CELUI QUI TOMBE… BIEN HAUT

Alors ça fait quoi d’avoir assisté à l’un des spectacles de post-cirque les plus aboutis de cette dernière décennie ? Après ce week-end inaugural de Total Danse, je reprendrai les envolées du proto-philosophe Thierry Roland pour illustrer mon état d’esprit : «Je crois qu'après avoir vu ça, on peut mourir tranquille! Enfin, le plus tard possible. Ah! C'est superbe! Quel pied! Oh putain!»

Bongou vous l’avait annoncé et ne s’était pas trompé : “Celui qui tombe” de Yoann Bourgeois est un chef d’œuvre multidisciplinaire qui donne le vertige par sa virtuosité technique, émotionnelle et graphique. Tomber sous le charme, tomber raide dingue, tomber pile-poil, tomber enceinte,  tomber amoureux, tomber à pic… Autant d’expressions montrant qu’une action plutôt malencontreuse peut déboucher sur une suite merveilleuse.  Je ne vais pas m’étaler sur les intentions narratives du spectacle car chacun est libre d’interpréter, d’intellectualiser (ou pas) chaque tableau, aux sensations tellement opposées et pourtant corrélées. C’est la force de cette création suffisamment profonde pour interroger l’exigeant spectateur germanopratin et assez légère pour toucher n’importe quel esprit enfantin. Ce plancher de bois de 6 m2, pesant près de deux tonnes, mobilisé par différents mécanismes (l’équilibre, la force centrifuge, le ballant) est clairement le personnage central de cette épopée puisqu’il incarne la vie. Celle qui nous bouscule, nous paraît insurmontable, nous oppose, nous réunit et nous détruit. Autant vous dire que ce tourbillon de situations ne défend pas une unique vision, à savoir la difficile adaptation de l’individu à un environnement perturbant; au contraire elle sublime les moments de cohésion et d’exaltation.

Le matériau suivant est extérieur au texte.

/-- The latest step is no earlier than the number and than each record's. -/
theorem le_topStep (rs : List Record) (m : Nat) : m ≤ topStep m rs ∧ ∀ x ∈ rs, x.step ≤ topStep m rs := by
  induction rs generalizing m with
  | nil => exact ⟨Nat.le_refl m, nofun⟩
  | cons r rs ih =>
    obtain ⟨hm, hrs⟩ := ih (max m r.step)
    exact ⟨Nat.le_trans (Nat.le_max_left m r.step) hm, List.forall_mem_cons.2 ⟨Nat.le_trans (Nat.le_max_right m r.step) hm, hrs⟩⟩

/-- Under PAUSE, or with no job, nothing else changes when the twin is lost (R413). -/
theorem State.runTwinless_of_waiting {s : State} (h : s.ss.twinless = 0 ∨ s.jobRuns = false) : s.runTwinless = s := by
  rcases h with h | h <;> simp [State.runTwinless, h]

/-- Under CONTINUE what is outstanding counts as acknowledged (R413). -/
theorem State.runTwinless_of_continuing {s : State} (hpolicy : s.ss.twinless = 1) (hruns : s.jobRuns = true) (hexport : s.ss.exportOn = false)
    (hphase : s.step.phase ≠ 6) (hend : s.step.endAfter = none) :
    s.runTwinless = { s with ss := { s.ss with
      formed := [], unsent := [], sent := [], twinlessRun := true, acked := max (topStep s.ss.acked s.ss.outstanding) s.ss.ended } } := by
  simp only [State.runTwinless, hpolicy, hruns, decide_true, Bool.and_self, if_true, State.foldl_exportRecord_of_off hexport]
  exact State.ackIdle_tryBarrier_tryEnded hphase hend

theorem execTwinless_eq {s : State} (h : s.twinGone = false) : execTwinless s = .next s.twinLost.runTwinless := by
  simp only [execTwinless, h, Bool.false_eq_true, if_false]

/-- A copy to the snapshot endpoint that lags stops, which the log shows (R447). -/
theorem execExportLag_of_on {s : State} (h : s.ss.exportOn = true) : ∃ l,
    execExportLag s = .next { s with ss := { s.ss with exportOn := false, exportLag := true }, log := l } := by
  simp only [execExportLag, h, if_true]
  rw [State.err_log]
  exact ⟨_, rfl⟩

theorem execExportLag_of_off {s : State} (h : s.ss.exportOn = false) : execExportLag s = .next s := by
  simp [execExportLag, h]

/-! ### The source of a restore (R441) -/

theorem length_numberFrom (n : Nat) (rs : List Record) : (numberFrom n rs).length = rs.length := by
  induction rs generalizing n with
  | nil => rfl
  | cons r rs ih => rw [numberFrom, List.length_cons, List.length_cons, ih]

/-- Numbered records are the records with other SEQ. -/
theorem exists_of_mem_numberFrom {n : Nat} {rs : List Record} {x : Record} (h : x ∈ numberFrom n rs) : ∃ r ∈ rs, ∃ k, x = { r with seq := k } := by
  induction rs generalizing n with
  | nil => exact absurd h List.not_mem_nil
  | cons r rs ih =>
    rcases List.mem_cons.1 h with rfl | h
    · exact ⟨r, List.mem_cons_self, n, rfl⟩
    · obtain ⟨y, hy, hx⟩ := ih h
      exact ⟨y, List.mem_cons_of_mem r hy, hx⟩

/-- The backup is streamed in ranges of 1 MiB. -/
theorem State.length_backupRecords (s : State) (b : Binding) (step : Nat) :
    (s.backupRecords b step).length = (b.bytes + 1048575) / 1048576 := by
  simp [State.backupRecords, length_numberFrom, rangesOf]

theorem State.fields_of_mem_backupRecords {s : State} {b : Binding} {step : Nat} {x : Record} (h : x ∈ s.backupRecords b step) :
    x.type = recFull ∧ x.step = step := by
  obtain ⟨r, hr, k, rfl⟩ := exists_of_mem_numberFrom h
  obtain ⟨range, -, rfl⟩ := List.mem_map.1 hr
  exact ⟨rfl, rfl⟩

theorem State.foldl_sendRecord (s : State) (dev : DevId) (rs : List Record) :
    rs.foldl (fun s r => s.sendRecord dev r) s = { s with ss := { s.ss with msgs := s.ss.msgs ++ rs.map fun r => (dev, r) } } := by
  induction rs generalizing s with
  | nil => simp
  | cons r rs ih => rw [List.foldl_cons, ih, List.map_cons, List.append_cons]; rfl

section
variable {s : State} {b : Binding} (hbind : s.ss.binding = some b) {failed replacement target : Nat}
include hbind

/-- A request for another device's backup, or for a step that the log no longer reaches, has no effect. -/
theorem execSourceRestoreRequest_of_unfit (h : b.source ≠ failed ∨ target < b.committed) :
    execSourceRestoreRequest failed replacement target s = .next s := by
  simp only [execSourceRestoreRequest, hbind, if_pos h]
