-- ==== Sys2Proof/Machine/Crc.lean ====
section
/-!
DEFINITION. The CRC-8 of the frame format (spec 43_accumulator R260): generator 0x07, initial value 0x00, most
significant bit first, no reflection and no final XOR. The encoder's trailer and the accumulator's check use the
one function.
-/

namespace Sys2Proof.Machine

/-- One of the eight shifts of `crc8_step` (R260). -/
def crc8Shift (c : Byte) : Byte := if c.getLsbD 7 then (c <<< 1) ^^^ 0x07 else c <<< 1

/-- `n` shifts. -/
def crc8Shifts : Nat → Byte → Byte
  | 0, c => c
  | n + 1, c => crc8Shifts n (crc8Shift c)

/-- `crc8_step(c, b)` (R260). -/
def crc8Step (c b : Byte) : Byte := crc8Shifts 8 (c ^^^ b)

/-- `crc8(B)`: the fold of `crc8_step` over the bytes in order, from 0x00 (R260). -/
def crc8 (bs : List Byte) : Byte := bs.foldl crc8Step 0

end Sys2Proof.Machine
end

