-- ==== Sys2Proof/Machine/Fetch.lean ====
section
/-!
DEFINITION. Where the next instruction comes from. MODEM has no program counter and fetches nothing (spec 10_state
R30): the next event of the single global order (20_memory R104, R105) is a bus transaction some master issues, a
turn of the encoder engine, or a change of the reset input (70_reset_and_hazards R330). The schedule is a list of
the state, so a claim over all states covers every interleaving.
-/

namespace Sys2Proof.Machine

/-- What happens next: the instruction to run, if any, and the state it runs in. A bus transaction runs the
instruction it decodes to, an engine turn runs ENGINE_STEP. With `rst` asserted, transactions are ignored and the
engine takes no step (R330). When no event is scheduled, a busy engine takes its next step (weak fairness, R105) and
an idle MODEM waits (R308). -/
def fetch (s : State) : Option Instr × State :=
  match s.schedule with
  | [] => (if s.enc.busy && !s.rst then some .engineStep else none, s)
  | .bus t :: rest =>
    let s' := s.setSchedule rest
    if s.rst then (none, s'.platformReply t.fmt) else (some (decode t), s')
  | .engineTurn :: rest => (if s.rst then none else some .engineStep, s.setSchedule rest)
  | .assertReset :: rest => (none, (s.setSchedule rest).setRst true)
  | .releaseReset :: rest =>
    let s' := s.setSchedule rest
    (none, if s.rst then s'.powerOnReset else s')

/-- Put a transaction in front of the schedule, with `rst` deasserted, so that the next step runs it. -/
def State.offer (s : State) (t : Txn) : State := (s.setSchedule (.bus t :: s.schedule)).setRst false

end Sys2Proof.Machine
end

L’accompagnement musical est panaché, accessible à tous et découpe cette épopée avec habileté. Ça commence avec le deuxième mouvement de la septième symphonie de Beethoven (avancez, de toute façon on va tous crever) et enchaîne avec l’enjoué « My Way » de Sinatra qui va faire valser nos trois couples sur ce plancher, sorte d’immense vinyle boisé. Un tournoiement aussi athlétique que féerique rappelant la magie et la malice des clips du groupe OK Go en y ajoutant un vrai propos. Et que dire de ce moment de grâce où les six personnages interprètent a capella un extrait de l’opéra « Didon et Enée » de Henry Purcell suspendus au-dessus du plateau avec brio et une déconcertante décontraction. On ne sait plus trop si l’on assiste à de l’opéra, du théâtre, de la danse ou du cirque tant ces artistes savent tout faire. Dommage que ces instants de dénuement aient été parasités par d’incessants toussotements du public, aussi hétéroclite qu’atteint de rhinopharyngite. Le directeur des TDR, Pascal Montrouge, nous a qualifiés de spectateurs merveilleux; délicieux compliment que je validerai quand on aura éradiqué tous ces néo-tuberculeux.

Quoi qu’il en soit, cette ultime touche de sarcasme n’entachera pas mon formidable émoi devant cette merveille concoctée par Yoann Bourgeois et je ne pouvais rêver plus intense pour entamer ce Total Danse.